このチュートリアルでは、IBM API Hub プラットフォームで利用可能な Data Quality for AI API を使用して、分類された表形式 (構造化) データのクラス・オーバーラップおよびラベル純度ベースのデータ品質を評価する方法を学びます。このチュートリアルでは、クラス・オーバーラップとラベル・ピュリティのメトリクスの意味と、これらの API を呼び出して探索する方法について説明します。
前提条件¶
このチュートリアルを完了するには、以下が必要です。
- CSV形式の表形式(構造化)データセット
- Python 3
見積もり時間¶
このチュートリアルを完了するには、約15分かかります。
データセット¶
このチュートリアルでは、DataHubから公開されているAdultのデータセットを使用します。このデータセットは、年収5万円以上であるかどうかを評価する分類タスクに基づいています。このデータセットを使って、クラスオーバーラップとラベル純度のAPIの機能を説明します。
初期設定¶
始めるには
- 以下のAPIキーの値を記述したconfig.jsonファイルを作成します。このラーニングパスの前のチュートリアルでは、[Client IDとClient secretを取得する]方法を説明しました(https://developer.ibm.com/learningpaths/data-quality-ai-toolkit/assessing-quality-of-tabular-data-sets-using-apis/)。
インポートjson インポート リクエスト
config.jsonから資格情報ヘッダーを読み込む¶
credentials_headers = json.load(open("config.json", "r"))
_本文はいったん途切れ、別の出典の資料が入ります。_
theorem lpcmpSample_within (s : State) (uv : Int) :
    Within [.power] s (lpcmpSample s uv) := by
  unfold lpcmpSample
  repeat' first
    | with_reducible apply within_refl
    | with_reducible assumption
    | (with_reducible apply within_ite <;> intro _)
    | (extract_lets +onlyGivenNames u
       first
       | (refine within_cut (v := u) ?_ ?_
          all_goals (first | (with_reducible intro hu; revert hu; clear_value u; intro hu) | subst u))
       | clear_value u
       | subst u)
    | (with_reducible apply within_step (modPower_keeps_mode _ _ ?hk); (case hk => first | with_reducible rfl | ((try dsimp only); (repeat' split) <;> with_reducible rfl)); decide)
    | (with_reducible apply within_step (noteWake_within _ _); decide)
    | (with_reducible apply within_step (wakeStandby_within _ _); decide)
    | split

theorem vioFalls_within (s : State) (bank : Nat) :
    Within [.time, .inboxes, .nibs, .nibSetup, .balls, .streams, .trackers, .eic, .raises, .blotter, .power, .reflexDue] s (vioFalls s bank) := by
  unfold vioFalls
  repeat' first
    | with_reducible apply within_refl
    | with_reducible assumption
    | (with_reducible apply within_ite <;> intro _)
    | (extract_lets +onlyGivenNames u
       first
       | (refine within_cut (v := u) ?_ ?_
          all_goals (first | (with_reducible intro hu; revert hu; clear_value u; intro hu) | subst u))
       | clear_value u
       | subst u)
    | (with_reducible apply within_step (ballMoves_within _ _ _ _); decide)
    | (with_reducible apply within_step (setBall_within _ _ _); decide)
    | (with_reducible apply within_forAll; intro _ _)
    | split

theorem vioRises_within (s : State) (bank : Nat) :
    Within [.nibs, .nibSetup] s (vioRises s bank) := by
  unfold vioRises
  repeat' first
    | with_reducible apply within_refl
    | with_reducible assumption
    | (with_reducible apply within_ite <;> intro _)
    | split
    | (intro k hk; cases k <;> first | exact absurd (by decide) hk | exact hu _ hk | rfl | exact ⟨rfl, rfl⟩ | exact ⟨rfl, rfl, rfl, rfl⟩)

theorem linkDown_within (s : State) :
    Within [.eic, .raises, .blotter, .dma, .host] s (linkDown s) := by
  unfold linkDown
  repeat' first
    | with_reducible apply within_refl
    | with_reducible assumption
    | (with_reducible apply within_ite <;> intro _)
    | (extract_lets +onlyGivenNames u
       first
       | (refine within_cut (v := u) ?_ ?_
          all_goals (first | (with_reducible intro hu; revert hu; clear_value u; intro hu) | subst u))
       | clear_value u
       | subst u)
    | (with_reducible apply within_step (haltAll_within _ _); decide)
    | (with_reducible apply within_step (modHost_within _ _); decide)
    | (with_reducible apply within_step (raiseFault_within _ _ _); decide)
    | split

theorem keepAdvance_within (s : State) :
    Within [.power] s (keepAdvance s) := by
  unfold keepAdvance
  repeat' first
    | with_reducible apply within_refl
    | with_reducible assumption
    | (with_reducible apply within_ite <;> intro _)
    | (with_reducible apply within_step (modPower_keeps_mode _ _ ?hk); (case hk => first | with_reducible rfl | ((try dsimp only); (repeat' split) <;> with_reducible rfl)); decide)
    | split

theorem writeKeep_within (s : State) (v : Word) :
    Within [.power] s (writeKeep s v) := by
  unfold writeKeep
  repeat' first
    | with_reducible apply within_refl
    | with_reducible assumption
    | (with_reducible apply within_step (keepAdvance_within _); decide)
    | (with_reducible apply within_step (modPower_keeps_mode _ _ ?hk); (case hk => first | with_reducible rfl | ((try dsimp only); (repeat' split) <;> with_reducible rfl)); decide)
    | split

end Sys2Proof.Machine
end

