-- ==== Sys2Proof/Laws/PartsFrames.lean ====
section
/-! SUPPORT. The parts of the state that each operation of Machine/Frames.lean can change. -/
namespace Sys2Proof.Machine

theorem settleFates_within (s : State) (fates : Vector Fate 16) :
    Within [.quills, .inboxes, .nibs, .streams, .eic, .raises, .blotter] s (settleFates s fates) := by
  unfold settleFates
  repeat' first
    | with_reducible apply within_refl
    | with_reducible assumption
    | (with_reducible apply within_step (holdOwned_within _ _); decide)
    | (with_reducible apply within_step (modQuill_keeps_inbox _ _ _ ?hk); (case hk => first | with_reducible rfl | (simp only [inboxOf]; done) | ((try dsimp only); (repeat' split) <;> (simp only [inboxOf]; done))); decide)
    | (with_reducible apply within_step (modQuill_within _ _ _); decide)
    | (with_reducible apply within_forAll; intro _ _)
    | split

theorem tbSteps_within (s : State) (d : W64) :
    Within [.time, .inboxes, .nibs, .nibSetup, .links, .streams, .channels, .comparators, .adc, .eic, .raises, .blotter, .ink, .co, .power] s (tbSteps s d) := by
  unfold tbSteps
  repeat' first
    | with_reducible apply within_refl
    | with_reducible assumption
    | (extract_lets +onlyGivenNames u
       first
       | (refine within_cut (v := u) ?_ ?_
          all_goals (first | (with_reducible intro hu; revert hu; clear_value u; intro hu) | subst u))
       | clear_value u
       | subst u)
    | (with_reducible apply within_step (inputSteps_within _ _); decide)
    | (with_reducible apply within_step (modAdc_within _ _); decide)
    | (with_reducible apply within_step (modCo_within _ _); decide)
    | (with_reducible apply within_step (modInk_keeps_cells _ _ ?hk); (case hk => first | with_reducible rfl | ((try dsimp only); (repeat' split) <;> with_reducible rfl)); decide)
    | (with_reducible apply within_step (modMarch_within _ _); decide)
    | (with_reducible apply within_step (modPower_keeps_mode _ _ ?hk); (case hk => first | with_reducible rfl | ((try dsimp only); (repeat' split) <;> with_reducible rfl)); decide)
    | (with_reducible apply within_step (modTime_keeps_clock _ _ ?hk); (case hk => first | with_reducible rfl | (simp only [clockOf]; done) | ((try dsimp only); (repeat' split) <;> with_reducible rfl)); decide)
    | (with_reducible apply within_step (settle_within _); decide)
    | split
    | (intro k hk; cases k <;> first | exact absurd (by decide) hk | exact hu _ hk | rfl | exact ⟨rfl, rfl⟩ | exact ⟨rfl, rfl, rfl, rfl⟩)

theorem tickTime_within (s : State) :
    Within [.clock, .time, .inboxes, .nibs, .nibSetup, .links, .streams, .channels, .comparators, .adc, .eic, .raises, .blotter, .ink, .co, .power] s (tickTime s) := by
  unfold tickTime
  repeat' first
    | with_reducible apply within_refl
    | with_reducible assumption
    | (extract_lets +onlyGivenNames u
       first
       | (refine within_cut (v := u) ?_ ?_
          all_goals (first | (with_reducible intro hu; revert hu; clear_value u; intro hu) | subst u))
       | clear_value u
       | subst u)
    | (with_reducible apply within_step (modSync_within _ _); decide)
    | (with_reducible apply within_step (modTime_keeps_clock _ _ ?hk); (case hk => first | with_reducible rfl | (simp only [clockOf]; done) | ((try dsimp only); (repeat' split) <;> with_reducible rfl)); decide)
    | (with_reducible apply within_step (modTime_keeps_rest _ _ ?hk); (case hk => first | with_reducible rfl | (simp only [restOfTime]; done) | ((try dsimp only); (repeat' split) <;> with_reducible rfl)); decide)
    | (with_reducible apply within_step (modTime_within _ _); decide)
    | (with_reducible apply within_step (tbSteps_within _ _); decide)
    | split
    | (intro k hk; cases k <;> first | exact absurd (by decide) hk | exact hu _ hk | rfl | exact ⟨rfl, rfl⟩ | exact ⟨rfl, rfl, rfl, rfl⟩)

theorem keepTick_within (s : State) (q : QuillIx) :
    Within [.quills] s (keepTick s q) := by
  unfold keepTick
  repeat' first
    | with_reducible apply within_refl
    | with_reducible assumption
    | (with_reducible apply within_ite <;> intro _)
    | (with_reducible apply within_step (modQuill_keeps_inbox _ _ _ ?hk); (case hk => first | with_reducible rfl | (simp only [inboxOf]; done) | ((try dsimp only); (repeat' split) <;> (simp only [inboxOf]; done))); decide)
    | (with_reducible apply within_step (modQuill_within _ _ _); decide)
    | split

theorem keepTicks_within (s : State) :
    Within [.quills] s (keepTicks s) := by
  unfold keepTicks
  repeat' first
    | with_reducible apply within_refl
    | with_reducible assumption
    | (with_reducible apply within_step (keepTick_within _ _); decide)
    | (with_reducible apply within_forAll; intro _ _)

theorem clearTaken_within (s : State) :
    Within [.nibs, .nibSetup] s (clearTaken s) := by
  unfold clearTaken
  repeat' first
    | with_reducible apply within_refl
    | with_reducible assumption
    | split
    | (intro k hk; cases k <;> first | exact absurd (by decide) hk | exact hu _ hk | rfl | exact ⟨rfl, rfl⟩ | exact ⟨rfl, rfl, rfl, rfl⟩)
with open('adult.csv', 'r') as fp: response = requests.post( 'https://api.ibm.com/dataquality4ai/run/data_quality/structured/label_purity', headers=credentials_headers, files={'data_file': fp}. ) print("Response JSON -", response.json())
Step 2.ジョブIDを使ってラベル純度の結果を得る¶
前のステップで返した job_id
を使って、get_result
APIコールを呼び出し、ジョブの結果やステータスを得ることができます。